--- GOAL OF THE EXERCISE ---
Give back exactly the lines of the material below, starting with the line with "(skipIf_mem s _)" and going on through the line with "rw [execNext_font]".

----

/-- T21: F155 at 0x206 with I = 0x208 stores over the next instruction. -/
theorem witness_StoreIsSeenByNextFetch :
    let s := poke 0x0206 [0xF1, 0x55] { start [(0, 0x12)] 0x0208 with pc := 0x0206 }
    ¬ halted s ∧ decodeWord (fetch s) = .ok (.ldMemVx 1) ∧ (0 : RegIdx).val + 1 = (1 : RegIdx).val ∧ (1 : RegIdx) ≤ 1 ∧
    maskAddr (effAddr s (0 : RegIdx).val) = maskAddr (s.pc + 2) := ⟨by decide, rfl, rfl, by decide, by decide⟩

/-- T172. -/
theorem witness_ReadDelayTimer : ¬ halted { ready 0xF107 with dt := 2 } ∧
    decodeWord (fetch { ready 0xF107 with dt := 2 }) = .ok (.ldVxDt 1) := ⟨by decide, rfl⟩

/-- No key down, and keys 7 and C down: 7 is the lowest (T175, T176); key 15 alone (T177); key 0 among all (T179). -/
theorem witness_WaitForKey :
    keysNow (supplyInput 0 0 State.reset) = 0 ∧
    ((keysNow (supplyInput 0x1080 0 State.reset)).getLsbD (7 : Fin 16).val = true ∧
      ∀ j < (7 : Fin 16), (keysNow (supplyInput 0x1080 0 State.reset)).getLsbD j.val = false) ∧
    ((keysNow (supplyInput 0x8000 0 State.reset)).getLsbD (15 : Fin 16).val = true ∧
      ∀ j < (15 : Fin 16), (keysNow (supplyInput 0x8000 0 State.reset)).getLsbD j.val = false) ∧
    ((keysNow (supplyInput 0xFFFF 0 State.reset)).getLsbD (0 : Fin 16).val = true ∧
      ∀ j < (0 : Fin 16), (keysNow (supplyInput 0xFFFF 0 State.reset)).getLsbD j.val = false) := by decide

/-- T180, T183. -/
theorem witness_SetTimers : (¬ halted (ready 0xF015) ∧ decodeWord (fetch (ready 0xF015)) = .ok (.ldDtVx 0)) ∧
    (¬ halted (ready 0xF018) ∧ decodeWord (fetch (ready 0xF018)) = .ok (.ldStVx 0)) := ⟨⟨by decide, rfl⟩, ⟨by decide, rfl⟩⟩

/-- A jump to itself with DT = 1 is safe for two steps, and DT would pass below zero. -/
theorem witness_DelayTimerCountsSteps :
    SafeFor 2 { ready 0x1200 with dt := 1 } ∧
    ∀ j < 2, ∀ u x, core.run j { ready 0x1200 with dt := 1 } = .next u → decodeWord (fetch u) ≠ .ok (.ldDtVx x) := by
  have h : ∀ j < 3, nextIs (core.run j { ready 0x1200 with dt := 1 }) (fun t => !decide (halted t) && decide (fetch t = 0x1200)) = true := by
    decide
  refine ⟨fun j hj => ?_, fun j hj u x hu hd => ?_⟩
  · obtain ⟨t, ht, hp⟩ := next_of (h j (by omega))
    exact ⟨t, ht, by simpa using (Bool.and_eq_true_iff.1 hp).1⟩
  · have hp := of_next (h j (by omega)) hu
    rw [of_decide_eq_true (Bool.and_eq_true_iff.1 hp).2] at hd
    cases hd

/-- P6: no key down for three steps. -/
theorem witness_WaitingKeepsDecaying :
    let s := { ready 0xF30A with dt := 2, inputs := [⟨0, 0⟩, ⟨0, 7⟩, ⟨0, 9⟩] }
    ¬ halted s ∧ decodeWord (fetch s) = .ok (.ldVxK 3) ∧ ∀ j < 3, ∃ now, s.inputs[j]? = some now ∧ now.keys = 0 := by
  refine ⟨by decide, rfl, fun j hj => ?_⟩
  match j, hj with
  | 0, _ => exact ⟨_, rfl, rfl⟩
  | 1, _ => exact ⟨_, rfl, rfl⟩
  | 2, _ => exact ⟨_, rfl, rfl⟩

theorem witness_HaltLastsUnderStepping : halted stopped := by decide

/-- The addresses next to the font on both sides, for FONT_BASE = 0 and FONT_BASE = 0x1B0 where one side has none. -/
theorem witness_ResetValues :
    (0x04F < Config.defaultFont.base.val ∨ Config.defaultFont.base.val + 80 ≤ 0x04F) ∧
    (0x0A0 < Config.defaultFont.base.val ∨ Config.defaultFont.base.val + 80 ≤ 0x0A0) ∧
    (80 < ({ Config.defaultFont with base := 0 } : Config.Font).base.val ∨ ({ Config.defaultFont with base := 0 } : Config.Font).base.val + 80 ≤ 80) ∧
    (0x1AF < ({ Config.defaultFont with base := 0x1B0 } : Config.Font).base.val) := by decide

/-- Images of 3584 and of 3585 bytes (S9). -/
theorem witness_LoadCopiesOrRejects :
    (List.replicate 3584 (1 : Byte)).length ≤ 3584 ∧ 3584 < (List.replicate 3585 (1 : Byte)).length := by
  rw [List.length_replicate, List.length_replicate]; decide

end Sys2Proof.Tests
end

/-! SUPPORT. The state family (10_state.md). First the next state of an instruction as a function, and what it leaves alone. -/

namespace Sys2Proof.Machine

/-! ## The next state of an instruction -/

/-- The state an instruction leads to. Every meaning answers a next state (`exec_eq`), so the last two arms are never taken. -/
def execNext (i : Instr) (s : State) : State :=
  match exec i s with
  | .next t => t
  | .fault _ => s
  | .refused _ => s

theorem exec_eq (i : Instr) (s : State) : exec i s = .next (execNext i s) := by cases i <;> rfl

theorem execNext_of_exec {i : Instr} {s t : State} (h : exec i s = .next t) : execNext i s = t := by
  rw [exec_eq] at h
  exact Host.Outcome.next.inj h

/-! ### RET, CALL and LD Vx, K, branch by branch -/

theorem execNext_ret_of_pos {s : State} (h : 0 < s.sp.val) : execNext .ret s =
    { s with pc := s.stack[s.sp.val - 1]'(by omega), sp := ⟨s.sp.val - 1, by omega⟩ } := by
  simp only [execNext, exec, execRet, pop_of_pos h, setPc]

theorem execNext_ret_of_empty {s : State} (h : s.sp.val = 0) : execNext .ret s = raise .stackUnderflow .ret s := by
  simp only [execNext, exec, execRet, pop_of_empty h]

theorem execNext_call_of_lt (nnn : Addr12) {s : State} (h : s.sp.val < 16) : execNext (.call nnn) s =
    { s with pc := zextAddr nnn, stack := s.stack.set s.sp.val s.pc, sp := ⟨s.sp.val + 1, by omega⟩ } := by
  simp only [execNext, exec, execCall, push_of_lt _ h, setPc]

theorem execNext_call_of_full (nnn : Addr12) {s : State} (h : s.sp.val = 16) :
    execNext (.call nnn) s = raise .stackOverflow (.call nnn) s := by
  simp only [execNext, exec, execCall, push_of_full _ h]

theorem execNext_ldVxK_of_none (x : RegIdx) {s : State} (h : lowestKey (keysNow s) = none) :
    execNext (.ldVxK x) s = setPc (s.pc - 2) s := by
  simp only [execNext, exec, execLdVxK, h]

theorem execNext_ldVxK_of_some (x : RegIdx) {s : State} {k : Fin 16} (h : lowestKey (keysNow s) = some k) :
    execNext (.ldVxK x) s = setV x (BitVec.ofNat 8 k.val) s := by
  simp only [execNext, exec, execLdVxK, h]

/-! ## Frames: what each kind of update leaves alone -/

section
variable (s : State)

theorem onlyChanged_regs (w : Vector Byte 16) : OnlyChanged [.regs] s { s with v := w } := by
  intro p hp; cases p <;> simp_all [Part.Same, memRead]

theorem onlyChanged_index (a : Word) : OnlyChanged [.index] s { s with i := a } := by
  intro p hp; cases p <;> simp_all [Part.Same, memRead, getV]

theorem onlyChanged_pc (a : Word) : OnlyChanged [.pc] s { s with pc := a } := by
  intro p hp; cases p <;> simp_all [Part.Same, memRead, getV]

theorem onlyChanged_regs_pc (w : Vector Byte 16) (a : Word) : OnlyChanged [.regs, .pc] s { s with v := w, pc := a } := by
  intro p hp; cases p <;> simp_all [Part.Same, memRead]

theorem onlyChanged_framebuffer (f : Framebuffer) : OnlyChanged [.framebuffer] s { s with fb := f } := by
  intro p hp; cases p <;> simp_all [Part.Same, memRead, getV]

theorem onlyChanged_regs_framebuffer (w : Vector Byte 16) (f : Framebuffer) :
    OnlyChanged [.regs, .framebuffer] s { s with v := w, fb := f } := by
  intro p hp; cases p <;> simp_all [Part.Same, memRead]

theorem onlyChanged_delay (b : Byte) : OnlyChanged [.delay] s { s with dt := b } := by
  intro p hp; cases p <;> simp_all [Part.Same, memRead, getV]

theorem onlyChanged_sound (b : Byte) : OnlyChanged [.sound] s { s with st := b } := by
  intro p hp; cases p <;> simp_all [Part.Same, memRead, getV]

theorem onlyChanged_memory (m : Memory) : OnlyChanged [.memory] s { s with mem := m } := by
  intro p hp; cases p <;> simp_all [Part.Same, getV]

theorem onlyChanged_ret (n : Fin 17) (a : Word) (l : FaultLatch) :
    OnlyChanged [.sp, .pc, .latch] s { s with sp := n, pc := a, fault := l } := by
  intro p hp; cases p <;> simp_all [Part.Same, memRead, getV]

theorem onlyChanged_call (k : Vector Word 16) (n : Fin 17) (a : Word) (l : FaultLatch) :
    OnlyChanged [.stack, .sp, .pc, .latch] s { s with stack := k, sp := n, pc := a, fault := l } := by
  intro p hp; cases p <;> simp_all [Part.Same, memRead, getV]

theorem onlyChanged_skipIf (b : Bool) : OnlyChanged [.pc] s (skipIf b s) := by
  cases b
  · exact onlyChanged_pc s s.pc
  · exact onlyChanged_pc s (s.pc + 2)

theorem onlyChanged_storeBytes (a : Word) (bs : List Byte) : OnlyChanged [.memory] s (storeBytes a bs s) := by
  rw [storeBytes_eq]; exact onlyChanged_memory s _

theorem onlyChanged_loadRegs (count : Nat) : OnlyChanged [.regs] s (loadRegs s count) := by
  rw [loadRegs_eq]; exact onlyChanged_regs s _

end

/-- The frame of every instruction: the "writes" column of R36, part by part. -/
theorem execNext_onlyChanged (i : Instr) (s : State) : OnlyChanged (writtenParts i) s (execNext i s) := by
  cases i with
  | cls => exact onlyChanged_framebuffer s _
  | ret =>
    by_cases h : s.sp.val = 0
    · rw [execNext_ret_of_empty h]; exact onlyChanged_ret s _ _ _
    · rw [execNext_ret_of_pos (Nat.pos_of_ne_zero h)]; exact onlyChanged_ret s _ _ _
  | call nnn =>
    by_cases h : s.sp.val < 16
    · rw [execNext_call_of_lt nnn h]; exact onlyChanged_call s _ _ _ _
    · rw [execNext_call_of_full nnn (by omega)]; exact onlyChanged_call s _ _ _ _
  | jp | jpV0Nnn => exact onlyChanged_pc s _
  | seVxKk | sneVxKk | seVxVy | sneVxVy | skpVx | sknpVx => exact onlyChanged_skipIf s _
  | ldVxKk | addVxKk | ldVxVy | orVxVy | andVxVy | xorVxVy | addVxVy | subVxVy | shrVx | subnVxVy | shlVx | rndVxKk | ldVxDt =>
    exact onlyChanged_regs s _
  | ldVxMem x => exact onlyChanged_loadRegs s _
  | ldINnn | addIVx | ldFVx => exact onlyChanged_index s _
  | drwVxVyN => exact onlyChanged_regs_framebuffer s _ _
  | ldVxK x =>
    cases h : lowestKey (keysNow s) with
    | none => rw [execNext_ldVxK_of_none x h]; exact onlyChanged_regs_pc s _ _
    | some k => rw [execNext_ldVxK_of_some x h]; exact onlyChanged_regs_pc s _ _
  | ldDtVx => exact onlyChanged_delay s _
  | ldStVx => exact onlyChanged_sound s _
  | ldBVx | ldMemVx => exact onlyChanged_storeBytes s _ _

/-! ### No instruction writes the font or the host's inputs -/

theorem execNext_font (i : Instr) (s : State) : (execNext i s).font = s.font :=
  execNext_onlyChanged i s .font (by cases i <;> simp [writtenParts])

theorem execNext_hostInputs (i : Instr) (s : State) :
    (execNext i s).inputs = s.inputs ∧ (execNext i s).inputIndex = s.inputIndex :=
  execNext_onlyChanged i s .hostInputs (by cases i <;> simp [writtenParts])

end Sys2Proof.Machine

/-! SUPPORT. The invariant `Inv` (10_state.md R33, R35): what it depends on, and that every step and every host operation keeps it. -/

namespace Sys2Proof.Machine

/-! ## What an instruction does to the latch and to memory -/

/-- An instruction leaves the latch alone, but for the two stack faults (R126, R217). -/
theorem execNext_fault_cases (i : Instr) (s : State) :
    (execNext i s).fault = s.fault ∨
    (s.sp.val = 0 ∧ execNext i s = raise .stackUnderflow .ret s) ∨
    (s.sp.val = 16 ∧ ∃ nnn, execNext i s = raise .stackOverflow (.call nnn) s) := by
  cases i with
  | ret =>
    by_cases h : s.sp.val = 0
    · exact .inr (.inl ⟨h, execNext_ret_of_empty h⟩)
    · exact .inl (by rw [execNext_ret_of_pos (Nat.pos_of_ne_zero h)])
  | call nnn =>
    by_cases h : s.sp.val < 16
    · exact .inl (by rw [execNext_call_of_lt nnn h])
    · have hfull : s.sp.val = 16 := by omega
      exact .inr (.inr ⟨hfull, nnn, execNext_call_of_full nnn hfull⟩)
  | _ => exact .inl (execNext_onlyChanged _ s .latch (by simp [writtenParts]))

/-- An instruction leaves the list of memory cells alone, or stores bytes at I (R36). -/
theorem execNext_mem_cases (i : Instr) (s : State) :
    (execNext i s).mem = s.mem ∨ ∃ bs, execNext i s = storeBytes (effAddr s 0) bs s := by
  cases i with
  | ldBVx | ldMemVx => exact .inr ⟨_, rfl⟩
  | ret =>
    by_cases h : s.sp.val = 0
    · exact .inl (by rw [execNext_ret_of_empty h, raise_mem])
    · exact .inl (by rw [execNext_ret_of_pos (Nat.pos_of_ne_zero h)])
  | call nnn =>
    by_cases h : s.sp.val < 16
    · exact .inl (by rw [execNext_call_of_lt nnn h])
    · exact .inl (by rw [execNext_call_of_full nnn (by omega), raise_mem])
  | ldVxK x =>
    cases h : lowestKey (keysNow s) with
    | none => exact .inl (by rw [execNext_ldVxK_of_none x h, setPc_mem])
    | some k => exact .inl (by rw [execNext_ldVxK_of_some x h, setV_mem])
  | seVxKk | sneVxKk | seVxVy | sneVxVy | skpVx | sknpVx => exact .inl (skipIf_mem s _)
  | ldVxMem x => exact .inl (show (loadRegs s (x.val + 1)).mem = s.mem by rw [loadRegs_eq])
  | _ => exact .inl rfl

theorem execNext_wf (i : Instr) {s : State} (h : Memory.wf s.font s.mem) :
    Memory.wf (execNext i s).font (execNext i s).mem := by
  rw [execNext_font]
  obtain hm | ⟨bs, hbs⟩ := execNext_mem_cases i s
  · rwa [hm]
  · rw [hbs]; exact storeBytes_wf bs _ h

/-! ## The latch -/

/-- The record of a machine that runs is clear, and stays truthful whatever else changes. -/
theorem latchTruthful_of_running {s t : State} (h : LatchTruthful s) (hs : ¬ halted s) (hf : t.fault = s.fault) :
    LatchTruthful t := by
  have hc : s.fault.cause = .none := Classical.not_not.1 hs
  simpa only [LatchTruthful, hf, hc] using h

/-- What the latch tells depends on itself, on the pc and on SP alone. -/
theorem latchTruthful_congr {s t : State} (h : LatchTruthful s) (hf : t.fault = s.fault) (hpc : t.pc = s.pc)
    (hsp : t.sp = s.sp) : LatchTruthful t := by
  simpa only [LatchTruthful, hf, hpc, hsp] using h

/-! ### What each family rejects (R97) -/

theorem decodeFamily0_error {w : Word} {e : DecodeReject} (h : decodeFamily0 w = .error e) :
    w.toNat ≠ 0x00E0 ∧ w.toNat ≠ 0x00EE := by
  constructor <;> intro hw
  · rw [BitVec.eq_of_toNat_eq (y := 0x00E0#16) hw] at h; cases h
  · rw [BitVec.eq_of_toNat_eq (y := 0x00EE#16) hw] at h; cases h

theorem decodeFamily8_error {w : Word} {e : DecodeReject} (h : decodeFamily8 w = .error e) :
    7 < (nField w).val ∧ (nField w).val ≠ 0xE := by
  unfold decodeFamily8 at h
  split at h
  case h_10 => simp only [imp_false] at *; omega
  all_goals cases h

theorem decodeFamilyE_error {w : Word} {e : DecodeReject} (h : decodeFamilyE w = .error e) :
    (kkField w).toNat ≠ 0x9E ∧ (kkField w).toNat ≠ 0xA1 := by
  unfold decodeFamilyE at h
  constructor <;> intro hkk
  · rw [BitVec.eq_of_toNat_eq (y := 0x9E#8) hkk] at h; cases h
  · rw [BitVec.eq_of_toNat_eq (y := 0xA1#8) hkk] at h; cases h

----

--- WRITTEN RESPONSE ---
  | seVxKk | sneVxKk | seVxVy | sneVxVy | skpVx | sknpVx => exact .inl (skipIf_mem s _)
  | ldVxMem x => exact .inl (show (loadRegs s (x.val + 1)).mem = s.mem by rw [loadRegs_eq])
  | _ => exact .inl rfl

theorem execNext_wf (i : Instr) {s : State} (h : Memory.wf s.font s.mem) :
    Memory.wf (execNext i s).font (execNext i s).mem := by
  rw [execNext_font]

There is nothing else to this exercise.